Восьмидесятники – поколение живых трупов. Как мы ни смейся тогда над чередой исчезновения вождей, воображая себя могильщиками из «Гамлета», но сам опыт смертей трёх генеральных секретарей КПСС в течение трёх лет, с 1982-го по 1985-й, является опытом запредельно-потусторонним. «Живые трупы» – поскольку, взрослевшие в заброшенной промзоне Гадеса, мы собирались и дальше сумерничать в том краю».
Такие заготовки можно развивать, а можно и оставить, как есть. Скорее, Лебедев намечает – и вполне ненавязчиво – точки, из которых такой анализ мог бы расти, – и направления этого роста.
Так называемые «юбилейные» даты провоцируют, конечно, на подведение итога, на возведение некоторых упорядочивающих смысловых конструкций. Но чего Лебедев точно не делает, это не подводит никаких итогов, не делает никаких окончательных выводов. Тем более что, как легко заметит читатель, он выстраивает конструкцию – да, конечно, упорядочивающую накопленное вещество жизни, но принципиально открытую, такую, которая способна ещё дополняться. Но и более того: она могла бы быть собрана из совсем других элементов.
И не только из других песен (ну мало ли их, в самом деле, было понаписано в 1962, 1975, 1982 годах, мало ли их слышал сам многонаслышанный автор). Волею личных пристрастий для него предпочтительнее именно такие опоры: «В воспоминательных времени и пространстве, – признаётся Лебедев, – я ориентируюсь прежде всего по ним». Но вообще, по логике ситуации, этим элементам совсем даже не обязательно быть музыкальными.
Потому что это вообще не о музыке и (как ни странно) не о музыкальных вкусах поколения шестидесятых, собратьев автора по культурному пласту. Это о памяти, о её свойствах. Ещё точнее: о памяти как разновидности мышления.

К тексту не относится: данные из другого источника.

/-- QDNEXT (R342). -/
def execQdnext (h : Hdr) (d a b : BitVec 7) (s : State) : Host.Outcome State Fault Refusal :=
  match s.cur with
  | none => noWarp
  | some (c, w) =>
    let parts := (c.src w).participants c.slot h
    let pd := match pqOf h with | some n => if n = 0 then [] else [n] | none => []
    .next (s.qdSend c h w a.toNat (.next d.toNat (b.toNat - 64) (pqOf h)) (markCodes h 127 127) parts [] false false
      (dstCodes d.toNat 3 ++ dstCodes b.toNat 1) pd)

/-- QDSPLIT (R345). -/
def execQdsplit (h : Hdr) (d a b : BitVec 7) (s : State) : Host.Outcome State Fault Refusal :=
  match s.cur with
  | none => noWarp
  | some (c, w) =>
    let r := c.src w
    let parts := r.participants c.slot h
    let adrs := (threads parts).map fun t => (t, r.wide a.toNat t 2)
    .next (s.qdSend c h w d.toNat (.split (b == 1)) (markCodes h a.toNat 127) parts adrs false true [] [])

/-- QDCLOSE (R341). -/
def execQdclose (h : Hdr) (d _a _b : BitVec 7) (s : State) : Host.Outcome State Fault Refusal :=
  match s.cur with
  | none => noWarp
  | some (c, w) =>
    .next (s.qdSend c h w d.toNat .close (markCodes h 127 127) (w.slot c.slot).mask [] false false [] [])

/-- QDPROBE (R341). -/
def execQdprobe (h : Hdr) (d a _b : BitVec 7) (s : State) : Host.Outcome State Fault Refusal :=
  match s.cur with
  | none => noWarp
  | some (c, w) =>
    .next (s.qdSend c h w a.toNat (.probe (d.toNat - 64)) (markCodes h 127 127) (w.slot c.slot).mask [] false false
      (dstCodes d.toNat 1) [])

/-- The status of a gang's name (R343). -/
def State.qdStatus (s : State) (cl gang name : Nat) : Nat :=
  match (s.qd cl).find gang name with
  | none => 0
  | some x =>
    let busy := (s.qd cl).cmds.any fun c => c.gang == gang && c.name == name && (s.cmdAccess c).isSome
    let (f, side, unit) := match x.oflt with | some (sd, u) => (true, sd, u) | none => (false, false, 0)
    1 + 2 * b2n busy + 4 * b2n f + 8 * b2n side + 16 * b2n x.prb + 32 * b2n x.plim + 64 * b2n x.exh + 256 * x.cr.mode +
      2 ^ 32 * unit

/-- QDSTAT (R341, R343). -/
def execQdstat (h : Hdr) (d a _b : BitVec 7) (s : State) : Host.Outcome State Fault Refusal :=
  match s.cur with
  | none => noWarp
  | some (c, w) =>
    let parts := (w.slot c.slot).mask
    let st := s.qdStatus w.cluster w.gang a.toNat
    let k := d.toNat - 64
    let wr := [RegWrite.s k (BitVec.ofNat 32 st), RegWrite.s (k + 1) (BitVec.ofNat 32 (st / 2 ^ 32))]
    let w := (w.markAlone c (markCodes h 127 127) parts).addAccess (c.scalarAccess w s.nextId (.result wr) d.toNat 2 parts)
    .next ((s.fresh.setWarp w).endWord h .no)

end Sys2Proof.Machine
end

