/-- R399: VRDX reads the register or predicate that each participant's A names, VWRX writes B there: with one index for the
warp, in s-space the highest participant's value stands. An index with a bit of [31:8] set traps. -/
def Obligations.IndexedRegisters : Prop := ∀ (h : Hdr) (d a b : BitVec 7),
  let bad := fun (r : Warp) (t : Nat) => decide (256 ≤ (reg r a t).toNat)
  let allGood := fun (_ : State) (c : Issue) (w : Warp) => ∀ t, has (parts c w h) t = true → bad (c.src w) t = false
  let at_ := fun (r : Warp) (t : Nat) => (reg r a t).toNat % 128
  let isP := fun (r : Warp) (t : Nat) => (reg r a t).toNat.testBit 7
  (∀ (s : State) (c : Issue) (w : Warp), Issuing s c w h.c → d.toNat < 64 → allGood s c w →
    ∃ t w', exec (.vrdx h d a b) s = .next t ∧
      Gives s t c w w' h d.toNat 1 (marksOf c (marksA h a) (parts c w h)) (parts c w h)
        (fun t => if isP (c.src w) t then ((c.src w).pred (at_ (c.src w) t) t).toNat
          else ((c.src w).reg (at_ (c.src w) t) t).toNat) fun _ => 0) ∧
  (∀ (s : State) (c : Issue) (w : Warp), Issuing s c w h.c → allGood s c w →
    let r := c.src w
    let ps := parts c w h
    let marks := marksOf c (marksAB h a b) ps
    let hits := fun (code t : Nat) => has ps t && !isP r t && at_ r t == code
    ∃ t w', exec (.vwrx h d a b) s = .next t ∧ Ran s t c { w with v := w'.v, s := w'.s, p := w'.p } w' h.c (fun _ => 0) ∧
      (∀ code t, code < 63 → hits code t = true → w'.reg code t = reg r b t) ∧
      (∀ code, 64 ≤ code → code < 127 → ∀ u, hits code u = true → (∀ t, u < t → hits code t = false) →
        ∀ t, w'.reg code t = reg r b u) ∧
      (∀ code t, has w.live t = true → code ∉ marks → (code < 64 → hits code t = false) →
        (64 ≤ code → ∀ u, hits code u = false) → w'.reg code t = w.reg code t) ∧
      (∀ code t, has w.live t = true → code ∈ marks → code < 63 → hits code t = false → w'.reg code t = 0) ∧
      (∀ n t, has ps t = true → isP r t = true → at_ r t = n → n ≠ 0 → w'.pred n t = (reg r b t).getLsbD 0) ∧
      ∀ n t, ¬(has ps t = true ∧ isP r t = true ∧ at_ r t = n) → w'.pred n t = w.pred n t) ∧
  (let some_ := fun (_ : State) (c : Issue) (w : Warp) => ∃ t, has (parts c w h) t = true ∧ bad (c.src w) t = true
   let who := fun (_ : State) (c : Issue) (w : Warp) => (wordOf fun t => has (parts c w h) t && bad (c.src w) t, 0, c.word.toNat)
   Traps (.vrdx h d a b) h some_ 1 who ∧ Traps (.vwrx h d a b) h some_ 1 who)

/-- R184 to R186: BAR and BARA make every active thread arrive, and BAR's slot waits; BARW's slot waits while an arrival of an active
thread is pending. A thread that has arrived already traps, and then none arrives. A phase completes when every thread of the unit
that has not exited has arrived, and one has: its arrivals are cleared and the slots that wait for it go on; before that nothing
happens. -/
def Obligations.Barriers : Prop :=
  (∀ (h : Hdr) (d a b : BitVec 7),
    let m := fun (c : Issue) (w : Warp) => (w.slot c.slot).mask
    let pend := fun (w : Warp) => arrivals w b.toNat a.toNat
    let once := fun (_ : State) (c : Issue) (w : Warp) => m c w &&& pend w = 0
    let come := fun (c : Issue) (w : Warp) => withArrivals w b.toNat a.toNat (pend w ||| m c w)
    let wait := fun (c : Issue) (w : Warp) => waiting w c.slot (.barrier b.toNat a.toNat)
    Does (.bara h d a b) h once (fun _ c w => come c w) ∧
    Does (.bar h d a b) h once (fun _ c w => wait c (come c w)) ∧
    Does (.barw h d a b) h once (fun _ _ w => w) ∧
    (∀ (s : State) (c : Issue) (w : Warp), Issuing s c w h.c → m c w &&& arrivals w b.toNat a.toNat ≠ 0 →
      (∃ t w', exec (.barw h d a b) s = .next t ∧ Ran s t c (wait c w) w' h.c fun _ => 0)) ∧
    (let twice := fun (_ : State) (c : Issue) (w : Warp) => m c w &&& pend w ≠ 0
     let who := fun (_ : State) (c : Issue) (w : Warp) => (m c w &&& pend w, 0, c.word.toNat)
     Traps (.bar h d a b) h twice 1 who ∧ Traps (.bara h d a b) h twice 1 who)) ∧
  ∀ (u scope id : Nat) (s : State) (w : Warp), s.warp? u = some w → scope < 3 →
    let unit := fun (x : Warp) =>
      if scope = 0 then x.uid = u else x.gang = w.gang ∧ (scope = 1 → x.wgid = w.wgid)
    let done := (∀ x ∈ s.warps, unit x → ~~~x.exited &&& ~~~arrivals x scope id = 0) ∧
      ∃ x ∈ s.warps, unit x ∧ arrivals x scope id ≠ 0
    (done → ∃ t, exec (.barrierPhaseComplete u scope id) s = .next t ∧ t = { s with warps := t.warps } ∧
      t.warps.length = s.warps.length ∧ ∀ (n : Nat) (x : Warp), s.warps[n]? = some x →
        (¬unit x → t.warps[n]? = some x) ∧
        (unit x → t.warps[n]? = some { withArrivals x scope id 0 with
          slots := x.slots.map fun (sl : Slot) =>
            { sl with wait := if sl.wait = some (Wait.barrier scope id) then none else sl.wait } })) ∧
    (¬done → exec (.barrierPhaseComplete u scope id) s = .next s)

/-- R187, R165, R166: YIELD completes; unless no thread participates, it makes its warp the youngest of its lane and restarts its
count; so does a switch marker once no result is outstanding, and so do 256 grants. -/
def Obligations.AgeOrder : Prop :=
  let aged := fun (s t : State) (w w' : Warp) =>
    let l := (look w.lane (s.core w.core).lanes).getD []
    t = { s with cores := t.cores, warps := t.warps } ∧ t.warp? w.uid = some w' ∧
      w' = { w with grants := 0, park := w'.park } ∧ (∀ v, v ≠ w.uid → t.warp? v = s.warp? v) ∧
      (∀ k, k ≠ w.core → t.core k = s.core k) ∧
      t.core w.core = { s.core w.core with lanes := (t.core w.core).lanes } ∧
      look w.lane (t.core w.core).lanes = some ((l.filter (· ≠ w.uid)) ++ [w.uid]) ∧
      ∀ k, k ≠ w.lane → look k (t.core w.core).lanes = look k (s.core w.core).lanes
  (∀ (h : Hdr) (d a b : BitVec 7), Does (.yield h d a b) h (fun _ c w => parts c w h = 0) (fun _ _ w => w)) ∧
  (∀ (h : Hdr) (d a b : BitVec 7) (s : State) (c : Issue) (w : Warp), Issuing s c w h.c → parts c w h ≠ 0 →
    ∃ t1 t w1 w', exec (.yield h d a b) s = .next t ∧ Ran s t1 c w w1 h.c (fun _ => 0) ∧
      w'.park = w1.park ∧ aged t1 t w1 w') ∧
  (∀ (s : State) (u : Nat) (w : Warp), s.warp? u = some w → w.park.marker = true →
    (∀ a ∈ w.accs, a.dst = [] ∧ a.pdst = []) → (∀ e ∈ w.sq, e.kind = .store ∨ (∃ q l, e.kind = .push q l) ∨
      ∃ o n sc, e.kind = .atom o n sc none) →
    ∃ t w', exec (.switchMarkerRelease u) s = .next t ∧
      w'.park = { w.park with marker := false } ∧ aged s t w w') ∧
  ∀ (s : State) (u : Nat) (w : Warp), s.warp? u = some w → 256 ≤ w.grants →
    ∃ t w', exec (.grantCountRotation u) s = .next t ∧ w'.park = w.park ∧ aged s t w w'

/-- R181 to R183: XSW notes its partner, the warp that stands under the identity B names, and waits; its own A values are read
at once. With no such warp, or one of another context, its result is that of an unpaired exchange. An identity that is none, or
of the warp's own cluster, traps. When two warps' exchanges name each other, each side's participants whose number is a participant
of the other side take the other's value and read 1 in pq; its other participants keep D and read 0. -/
def Obligations.Exchanges : Prop :=
  (∀ (h : Hdr) (d a b : BitVec 7),
    let id := fun (c : Issue) (w : Warp) => (reg (c.src w) b 0).toNat
    let good := fun (c : Issue) (w : Warp) => parts c w h ≠ 0 ∧ id c w < 2 ^ 14 ∧ id c w / 512 ≠ w.core / 4 % 32
    let stands := fun (s : State) (c : Issue) (w : Warp) => s.warps.find? fun (x : Warp) => decide (x.die = w.die ∧ x.xid = id c w)
    let pq := if h.ih.testBit 7 then some (h.ih % 128) else none
    let pd := if h.ih.testBit 7 ∧ h.ih % 128 ≠ 0 then [h.ih % 128] else []
    let none_ := fun (c : Issue) (w : Warp) => RegWrite.v d.toNat [] :: (match pq with | some n => [RegWrite.p n (parts c w h) 0] | none => [])
    let acc := fun (s : State) (c : Issue) (w : Warp) (k : AKind) =>
      newAccess s c w k .glob 0 (dsts d.toNat 1) pd (parts c w h) [] true
    let mk := fun (c : Issue) (w : Warp) => w.markAlone c (marksAB h a b) (parts c w h)
    Does (.xsw h d a b) h (fun _ c w => parts c w h = 0) (fun _ _ w => w) ∧
    Starts 1 (.xsw h d a b) h (fun s c w => good c w ∧ ∃ q, stands s c w = some q ∧ q.ctx = w.ctx)
      (fun s c w => { withAccess (mk c w) (acc s c w (.engine false)) with
        xsw := some { id := s.nextId, slot := c.slot, partner := ((stands s c w).map (·.uid)).getD 0, d := d.toNat, pq,
                      parts := parts c w h, vals := (List.range 32).map fun t => reg (c.src w) a t } }) ∧
    Starts 1 (.xsw h d a b) h (fun s c w => good c w ∧ ∀ q, stands s c w = some q → q.ctx ≠ w.ctx)
      (fun s c w => withAccess (mk c w) (acc s c w (.result (none_ c w)))) ∧
    Traps (.xsw h d a b) h (fun _ c w => parts c w h ≠ 0 ∧ ¬(id c w < 2 ^ 14 ∧ id c w / 512 ≠ w.core / 4 % 32)) 1
      (fun _ c w => (parts c w h, 0, c.word.toNat))) ∧
  ∀ (u u2 : Nat) (s : State) (w w2 : Warp) (x y : XswRec),
    s.warp? u = some w → s.warp? u2 = some w2 → w.sized = true → w2.sized = true → w.xsw = some x → w2.xsw = some y → u ≠ u2 →
    x.partner = u2 → y.partner = u → onTime w x.id → onTime w2 y.id → x.d < 63 → y.d < 63 → (∀ n, x.pq = some n ∨ y.pq = some n → n < 128) →
    let side := fun (a b : Warp) (x y : XswRec) => b.xsw = none ∧ b.accs = a.accs.filter (fun z => z.id ≠ x.id) ∧
      b = { a with v := b.v, p := b.p, accs := b.accs, xsw := none } ∧
      (∀ t, has a.live t = true → b.reg x.d t = if has x.parts t && has y.parts t then nth y.vals t else a.reg x.d t) ∧
      (∀ code t, has a.live t = true → code ≠ x.d → b.reg code t = a.reg code t) ∧
      (∀ n t, n ≠ 0 → has a.live t = true → b.pred n t = if x.pq = some n ∧ has x.parts t = true then has y.parts t else a.pred n t)
    ∃ t w' w2', exec (.xswPairComplete u u2) s = .next t ∧ t = { s with warps := t.warps } ∧ t.warp? u = some w' ∧
      t.warp? u2 = some w2' ∧ (∀ v, v ≠ u → v ≠ u2 → t.warp? v = s.warp? v) ∧ side w w' x y ∧ side w2 w2' y x

namespace Sys2Proof.Claims

/-! Memory forms. -/

/-- The byte offset of an address (R96). -/
def offOf (h : Hdr) : Int := match h.e1 with | some v => v.toInt | none => 0

/-- The address of thread `t`'s access, or its offset in the scratchpad allocation or the private memory (R96). -/
def adrOf (h : Hdr) (a b : BitVec 7) (c : Issue) (r : Warp) (t : Nat) : Int :=
  match (memCode b).sp with
  | 0 => ((pair r a t).toNat + offOf h) % 2 ^ 64
  | 3 => (c.pkt.toNat + (reg r a t).toInt + offOf h) % 2 ^ 64
  | _ => (reg r a t).toNat + offOf h

/-- The tiles that a scratchpad access reaches: none when the core it names has no workgroup of the gang (R96, R216). -/
def tilesAt (s : State) (w : Warp) (b : BitVec 7) : Option (List Nat) := (s.wgOn w (memCode b)).map fun j => s.tilesOf w j

/-- Does an access fail a check of R102: its bounds or space, its tile's owner? -/
def outside (s : State) (w : Warp) (b : BitVec 7) (size : Nat) (write : Bool) (x : Int) : Bool :=
  match (memCode b).sp with
  | 1 => match tilesAt s w b with | none => true | some l => decide (x < 0 ∨ 4096 * (l.length : Int) < x + size)
  | 2 => decide (x < 0 ∨ (w.psize : Int) < x + size)
  | 3 => write
  | _ => false
def engineOwned (s : State) (w : Warp) (b : BitVec 7) (x : Int) : Bool :=
  (memCode b).sp == 1 && (s.core (memCore w (memCode b))).engine.contains (((tilesAt s w b).getD []).getD (x.toNat / 4096) 0)
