-- ==== Sys2Proof/Laws/Warps.lean ====
section
/-! SUPPORT. Looking up and replacing warps, and the fields that the updates of a warp leave. -/

namespace Sys2Proof.Machine

theorem warp?_uid {s : State} {u : Nat} {w : Warp} (h : s.warp? u = some w) : w.uid = u := by
  have := List.find?_some h
  simpa using this

theorem find?_map_uid (l : List Warp) (f : Warp → Warp) (hf : ∀ x, (f x).uid = x.uid) (u : Nat) :
    (l.map f).find? (fun w => w.uid == u) = (l.find? fun w => w.uid == u).map f := by
  induction l with
  | nil => rfl
  | cons x xs ih =>
    simp only [List.map_cons, List.find?_cons, hf]
    cases x.uid == u <;> simp [ih]

theorem setWarp_uid (w x : Warp) : (if x.uid == w.uid then w else x).uid = x.uid := by
  by_cases h : x.uid = w.uid <;> simp [h]

/-- Reading a warp after replacing one. -/
theorem warp?_setWarp {s : State} {u : Nat} {w0 w : Warp} (h : s.warp? u = some w0) (hu : w.uid = u) :
    (s.setWarp w).warp? u = some w := by
  simp only [State.warp?, State.setWarp] at *
  rw [find?_map_uid _ _ (setWarp_uid w), h]
  have := List.find?_some h
  simp only [beq_iff_eq] at this
  simp [this, hu]

theorem warp?_setWarp_ne (s : State) {u : Nat} {w : Warp} (h : w.uid ≠ u) : (s.setWarp w).warp? u = s.warp? u := by
  simp only [State.warp?, State.setWarp]
  rw [find?_map_uid _ _ (setWarp_uid w)]
  cases hl : s.warps.find? fun x => x.uid == u with
  | none => rfl
  | some x =>
    have := List.find?_some hl
    simp only [beq_iff_eq] at this
    have hx : ¬ x.uid = w.uid := by omega
    simp [hx]

theorem setWarp_setWarp (s : State) {w w' : Warp} (h : w.uid = w'.uid) : (s.setWarp w).setWarp w' = s.setWarp w' := by
  simp only [State.setWarp, List.map_map]
  congr 1
  apply List.map_congr_left
  intro x _
  by_cases hx : x.uid = w'.uid
  · simp [h, hx]
  · simp [h, hx]

/-- A change that leaves the warp of that number as it is. -/
theorem modWarp_setWarp (s : State) {u : Nat} {w : Warp} (f : Warp → Warp) (hu : w.uid = u) :
    (s.setWarp w).modWarp u f = { s with warps := s.warps.map fun x => if x.uid == u then f w else x } := by
  simp only [State.modWarp, State.setWarp, List.map_map]
  congr 1
  apply List.map_congr_left
  intro x _
  by_cases h' : x.uid = u <;> simp [h', hu]

theorem modWarp_setWarp_id (s : State) {u : Nat} {w : Warp} (f : Warp → Warp) (hu : w.uid = u) (hf : f w = w) :
    (s.setWarp w).modWarp u f = s.setWarp w := by
  rw [modWarp_setWarp s f hu, hf]; subst hu; rfl

theorem cur_eq {s : State} {c : Issue} {w : Warp} (hi : s.issue = some c) (hw : s.warp? c.uid = some w) :
    s.cur = some (c, w) := by
  simp [State.cur, hi, hw]

end Sys2Proof.Machine
end

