-- ==== Sys2Proof/Laws/Compute.lean ====
section
/-! SUPPORT. What the shared operations of computing words do: one lemma for every form that writes registers (R18, R63,
R68, R154, R155), one for those that write a predicate. -/

namespace Sys2Proof.Machine

/-! Flags. -/

theorem nth_modify (l : List Word) (k : Nat) (f : Word → Word) {j : Nat} (hj : j < l.length) :
    nth (l.modify k f) j = if j = k then f (nth l j) else nth l j := by
  simp only [nth, List.getD_eq_getElem?_getD, List.getElem?_modify]
  by_cases h : k = j
  · subst h; simp [hj]
  · simp [h, Ne.symm h]

theorem ofNat_lor_mod (a b : Nat) : BitVec.ofNat 32 (Nat.lor a b % 32) = BitVec.ofNat 32 (a % 32) ||| BitVec.ofNat 32 (b % 32) := by
  have : Nat.lor a b % 32 = Nat.lor (a % 32) (b % 32) := by
    have := @Nat.or_mod_two_pow a b 5
    simpa using this
  rw [this]
  apply BitVec.eq_of_toNat_eq
  simp only [BitVec.toNat_ofNat, BitVec.toNat_or]
  have := @Nat.or_mod_two_pow (a % 32) (b % 32) 32
  simpa using this

theorem foldl_flags (l : List (Nat × Nat)) (t a : Nat) :
    l.foldl (fun a p => if p.1 = t then Nat.lor a p.2 else a) a =
      Nat.lor a (l.foldl (fun a p => if p.1 = t then Nat.lor a p.2 else a) 0) := by
  induction l generalizing a with
  | nil => exact (Nat.or_zero a).symm
  | cons p ps ih =>
    simp only [List.foldl_cons]
    rw [ih, ih (if p.1 = t then Nat.lor 0 p.2 else 0)]
    by_cases h : p.1 = t
    · simp only [h, if_true]
      show (a ||| p.2) ||| _ = a ||| ((0 ||| p.2) ||| _)
      simp [Nat.or_assoc]
    · simp only [h, if_false]
      show a ||| _ = a ||| (0 ||| _)
      simp

/-- What `flagsOf` gathers from a list. -/
def gathered (l : List (Nat × Nat)) (t : Nat) : Nat := l.foldl (fun a p => if p.1 = t then Nat.lor a p.2 else a) 0

theorem flagsOf_eq (c : Issue) (t : Nat) : c.flagsOf t = gathered c.flags t := rfl

theorem gathered_append (l m : List (Nat × Nat)) (t : Nat) : gathered (l ++ m) t = Nat.lor (gathered l t) (gathered m t) := by
  unfold gathered; rw [List.foldl_append, foldl_flags]

theorem gathered_cons (p : Nat × Nat) (l : List (Nat × Nat)) (t : Nat) :
    gathered (p :: l) t = if p.1 = t then Nat.lor p.2 (gathered l t) else gathered l t := by
  unfold gathered
  rw [List.foldl_cons, foldl_flags]
  by_cases h : p.1 = t
  · simp only [h, if_true]; show (0 ||| p.2) ||| _ = _; simp
  · simp only [h, if_false]; show 0 ||| _ = _; simp

theorem orFlags_frame (w : Warp) (l : List (Nat × Nat)) : w.orFlags l = { w with fsr := (w.orFlags l).fsr } := rfl

theorem orFlags_length (w : Warp) (l : List (Nat × Nat)) : (w.orFlags l).fsr.length = w.fsr.length := by
  unfold Warp.orFlags
  simp only
  generalize w.fsr = f
  induction l generalizing f with
  | nil => rfl
  | cons p ps ih => rw [List.foldl_cons, ih]; simp

/-- Each thread's fsr holds what it held and what the list gives it (R111). -/
theorem nth_orFlags (w : Warp) (l : List (Nat × Nat)) {t : Nat} (ht : t < w.fsr.length) :
    nth (w.orFlags l).fsr t = nth w.fsr t ||| BitVec.ofNat 32 (gathered l t % 32) := by
  unfold Warp.orFlags
  simp only
  generalize w.fsr = f at ht ⊢
  induction l generalizing f with
  | nil => simp [gathered]
  | cons p ps ih =>
    rw [List.foldl_cons, ih _ (by simpa using ht), nth_modify _ _ _ ht, gathered_cons]
    by_cases h : p.1 = t
    · simp only [h, if_true, ofNat_lor_mod]
      rw [BitVec.or_assoc]
    · simp [h, Ne.symm h]

/-- Flags given to the threads of a mask, none elsewhere. -/
theorem gathered_threads (parts : Mask) (f : Nat → Nat) (t : Nat) :
    gathered (((threads parts).map fun u => (u, f u)).filter fun p => p.2 != 0) t = if has parts t then f t else 0 := by
  have key : ∀ l : List Nat, l.Nodup →
      gathered ((l.map fun u => (u, f u)).filter fun p => p.2 != 0) t = if t ∈ l then f t else 0 := by
    intro l hl
    induction l with
    | nil => simp [gathered]
    | cons u us ih =>
      have hu := (List.nodup_cons.1 hl)
      rw [List.map_cons, List.filter_cons]
      by_cases h0 : f u = 0
      · simp only [h0, bne_self_eq_false, Bool.false_eq_true, if_false, ih hu.2]
        by_cases h : t = u
        · subst h; simp [h0]
        · simp [h]
      · have h0' : (f u != 0) = true := by simpa using h0
        simp only [h0', if_true]
        rw [gathered_cons, ih hu.2]
        by_cases h : t = u
        · subst h
          have : ¬ t ∈ us := hu.1
          simp only [this, if_true, if_false, List.mem_cons, true_or]
          exact Nat.or_zero _
        · simp [h, Ne.symm h]
  have hn : (threads parts).Nodup := (List.nodup_range).filter _
  rw [key _ hn]
  simp

/-! Ending a word. -/

theorem reg_congr {w w' : Warp} (hv : w'.v = w.v) (hs : w'.s = w.s) (code t : Nat) : w'.reg code t = w.reg code t := by
  simp [Warp.reg, Warp.vreg, hv, hs]

theorem pred_congr {w w' : Warp} (hp : w'.p = w.p) (n t : Nat) : w'.pred n t = w.pred n t := by
  simp [Warp.pred, hp]

theorem Issuing.slot_lt {s : State} {c : Issue} {w : Warp} (h : Issuing s c w false) : c.slot < 2 := by
  have h1 := (calm_iff.1 (h.calm.resolve_left (by simp))).1
  rw [(sized_iff.1 h.sized).2.2.2.2.2.1] at h1
  exact h1

theorem onlyWarp_setWarp (s : State) (w : Warp) (i : Option Issue) {u : Nat} (hu : w.uid = u) :
    s.onlyWarp { s.setWarp w with issue := i } u :=
  ⟨rfl, fun v hv => by
    have : (s.setWarp w).warp? v = s.warp? v := warp?_setWarp_ne s (by rw [hu]; exact Ne.symm hv)
    exact this⟩

/-- A word that has had its own effect, which leaves the issuing warp as `w1`, ends. -/
theorem endWord_ran {s s1 : State} {c c1 : Issue} {w1 : Warp} {h : Hdr} {fl : Nat → Nat}
    (ho : s.onlyWarp s1 c.uid) (hi : s1.issue = some c1) (hg : s1.warp? c.uid = some w1) (hz : w1.sized = true)
    (hcalm : h.c = true ∨ w1.calm c.slot = true) (hs : c.trap = none) (hc : c1 = { c with flags := c1.flags })
    (hf : ∀ t, t < 32 → c1.flagsOf t = Nat.lor (c.flagsOf t) (fl t)) (bnd : Bnd) :
    ∃ w', Ran s (s1.endWord h bnd) c w1 w' h.c fl := by
  have hu1 : w1.uid = c.uid := warp?_uid hg
  have hcu : c1.uid = c.uid := by rw [hc]
  have hcs : c1.slot = c.slot := by rw [hc]
  have hcm : c1.marker = c.marker := by rw [hc]
  have hcn : c1.npc = c.npc := by rw [hc]
  have hct : c1.trap = none := by rw [hc]; exact hs
  have hg' : s1.warp? c1.uid = some w1 := by rw [hcu]; exact hg
  unfold State.endWord
  by_cases hch : h.c = true
  · rw [if_pos hch]
    refine ⟨w1, ⟨ho, hg, ⟨rfl, fun j => ⟨rfl, rfl, rfl, fun _ => rfl⟩, rfl, (if_pos hch).symm, by simp [hch]⟩, ?_⟩⟩
    rw [if_pos hch]; exact ⟨rfl, c1, hi, hc, hf⟩
  · rw [if_neg hch]
    have hcalm1 : w1.calm c1.slot = true := by rw [hcs]; exact hcalm.resolve_left hch
    have h2 : c1.slot < 2 := by
      have h1 := (calm_iff.1 hcalm1).1
      rwa [(sized_iff.1 hz).2.2.2.2.2.1] at h1
    obtain ⟨w', he, hu', hR⟩ := retire_calm hi hg' hcalm1 h2 hct bnd
    have hu'' : w'.uid = c.uid := by rw [hu', hu1]
    rw [he]
    refine ⟨w', ⟨⟨?_, ?_⟩, warp?_setWarp (s := { s1 with issue := none }) hg hu'', ⟨?_, ?_, hR.queue, by rw [hR.park, if_neg hch, hcm], ?_⟩, ?_⟩⟩
    · rw [ho.1]; rfl
    · intro u hu
      have : ({ s1 with issue := none }.setWarp w').warp? u = ({ s1 with issue := none } : State).warp? u :=
        warp?_setWarp_ne _ (by rw [hu'']; exact Ne.symm hu)
      rw [this]
      exact ho.2 u hu
    · rw [hR.frame]
    · intro j
      exact ⟨hR.mask j, hR.wait j, hR.trap j, fun hj => by rw [hR.pc, if_neg (by rw [hcs]; exact hj)]⟩
    · rw [hR.pc, if_pos hcs.symm, hcn, if_neg hch]
    · rw [if_neg hch]
      refine ⟨rfl, fun t ht => ?_⟩
      have hl : w1.fsr.length = 32 := (sized_iff.1 hz).2.2.2.2.1
      have : nth w'.fsr t = nth w1.fsr t ||| BitVec.ofNat 32 (gathered c1.flags t % 32) := by
        rw [hR.frame]; exact nth_orFlags w1 c1.flags (by omega)
      rw [this, ← flagsOf_eq, hf t ht]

Собственно, автор с самого начала даёт это понять, цитируя во введении человека, имя которого на свой лад транскрибирует как Хосе Карлос Еп: «Музыка была бы иной формой памяти, чтобы не потеряться в тумане, которым я стал, чтобы я знал, кем и где я был».
И если всё-таки пытаться определить жанровую – формальную – принадлежность этого текста, то и слова «эссе» будет недостаточно – мы уже видели, что там есть и верлибры. Самым точным будет, пожалуй, отнести его к
А если определить его принадлежность по существу, то это, стоит решиться вымолвить, – исследование. Что Лебедев точно делает, так это исследует на практике возможности предпочтительных для него формы памяти и способа рефлексии. Пытается понять, что происходит с человеком, когда он движется по доставшемуся ему времени, пересекая его течения – и вслушиваясь в них, вслушиваясь.
Русский Йейтс: опыты
объёмного чтения[169]
Тема книги выглядит немного неожиданной: в России Уильям Батлер Йейтс не бывал, – хотя во время «русской моды» в Англии, пришедшейся на конец XIX – начало XX века, интересовался ею – «как и всё окружающее его литературное общество», «читал Л. Толстого и Достоевского, интересовался русским освободительным движением»… но нет, речь не об этом. К числу наиболее известных в России западных поэтов при жизни Йейтс не принадлежал. Правда, Николай Гумилёв, будучи летом 1917 года в Лондоне, встречался с ним лично – и нашёл, между прочим, что Йейтс по своей роли в английском символизме похож на Вячеслава Иванова в его отношениях с символизмом русским. Гумилев переводил ирландского поэта (с чем в книге связан отдельный сюжет) и пропагандировал его среди своих друзей. Однако связь между Йейтсом и современной ему русской поэзией и культурой существенно глубже и личных контактов, и непосредственных поэтических влияний. Тут – показывает нам автор – впору говорить о структурных соответствиях, о типологических аналогиях, о сходстве судьбообразующих сил и образуемых ими поэтических судеб, наконец… но не будем забегать вперёд. Эту связь – скорее, совокупность связей: сложных, во многом неявных, опосредованных – и старается проследить, реконструировать в своей книге поэт и переводчик Григорий Кружков.
«Переводческие занятия, – пишет, предваряя книгу, автор, превесьма в таких занятиях искушённый, – нередко доводят до писания статей, а то и целых книг. Вот так и мои первые эссе о Йейтсе выросли из наблюдений переводчика. Они начинались с подчёркиваний, восклицательных знаков на полях, цитат из русских стихов, написанных напротив английских.»